The pulmonary pathology of fatal COVID-19

In most individuals, COVID-19 is characterized by flu-like symptoms caused by the viral infection itself. A subset of patients develops acute lung injury (ALI), also called pneumonia, frequently accompanied by coagulopathy. The majority of patients with severe COVID-19 are elderly males (M:F ratio 2:1–3:1), with a mean age of 73–81.5 years in autopsy cohorts, and a range from 31 to 96 years [2, 3]. The majority of individuals show one or several comorbidities, including hypertension, atherosclerosis, ischemic cardiomyopathy and/or coronary heart disease, chronic obstructive pulmonary disease, diabetes, ATTR amyloidosis, and obesity [4,5,6]. Pulmonary damage is the dominant feature in most cases of severe COVID-19 and the primary cause of fatal outcome. Mainly based on autopsy series, including so-called minimally invasive autopsy using post-mortem transthoracic or transbronchial necropsy [7,8,9], the seminal pathological features, and the time course and evolution of pulmonary alterations, have been described, and underlying pathomechanisms are being investigated [10,11,12,13,14,15,16].

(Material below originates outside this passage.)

-- ==== Sys2Proof/Laws/State.lean ====
section
/-! SUPPORT. One lemma per field per update of State: what `State.set<Field>` leaves in each field. -/

namespace Sys2Proof.Machine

Pulmonary COVID-19 can be subdivided into 4 main morphological stages, including (1) an early stage (day 0–1) with edema, incipient epithelial damage, and capillaritis/endothelialitis, (2) the stage of exudative diffuse alveolar damage (DAD) (days 1–7), and (3) the organizing (1 to several weeks) and (4) the fibrotic stage of DAD (weeks to months) (Fig. 1). Although this indicates an orderly progression along the different stages, and the fibrotic stage is usually associated with long-standing severe disease, it needs to be emphasized that different DAD manifestations frequently coexist side by side, a reflection of the marked spatial and temporal heterogeneity of COVID-19 [10, 11, 17]. Among the determinants of pulmonary pathology in severe COVID-19 are time from onset of disease, comorbidities, the extent of intensive therapeutic measures including mechanical ventilation, and the presence or absence of superinfection. Descriptions of early-stage pulmonary COVID-19 are very limited (virtually based on a handful cases) and include incidental findings in lobectomy specimens from patients undergoing surgery for lung cancer. Focal edema, epithelial damage and pneumocyte hyperplasia, desquamation of alveolar macrophages, and capillaritis/endothelialitis were among the reported findings, although it is not clear whether these are related to SARS-CoV-2 infection [18, 19]. In the few published fatal cases early after infection, neutrophilic capillaritis, capillary microthrombosis, massive pulmonary edema, and signs of early epithelial damage but little interstitial or alveolar inflammation were observed (Fig. 1a) [12, 20]. These pulmonary microvascular changes are an important feature of COVID-19, and may contribute to hypoxemia and acute cardiac failure [21].

Fig. 1
figure 1

Pulmonary pathology of fatal COVID-19. a Incipient pulmonary damage in early-stage disease with intraalveolar edema, endothelial necrosis, microthrombosis, and endothelialitis. Insert with progressive inflammatory vascular injury with nuclear debris and granulocytes. (HE ×100) b Pneumocyte type 2 hyperplasia in exudative phase of DAD. (HE ×100) c Multiple intraalveolar giant cells in exudative phase DAD. (HE ×100) d Hyaline membranes and solid fibrin deposits in exudative phase DAD (HE ×100) e Thrombosis in small- to medium-sized vessels in early-stage lung disease (HE ×100) f Invasive aspergillosis as rare type of superinfection in late-stage DAD. (HE ×100) g Interstitial and intramural fibrosis and intraalveolar plugs of loose connective tissue in organizing phase of DAD. (HE ×100) h Massive bronchopulmonary squamous metaplasia in late stage organizing DAD. (HE ×100)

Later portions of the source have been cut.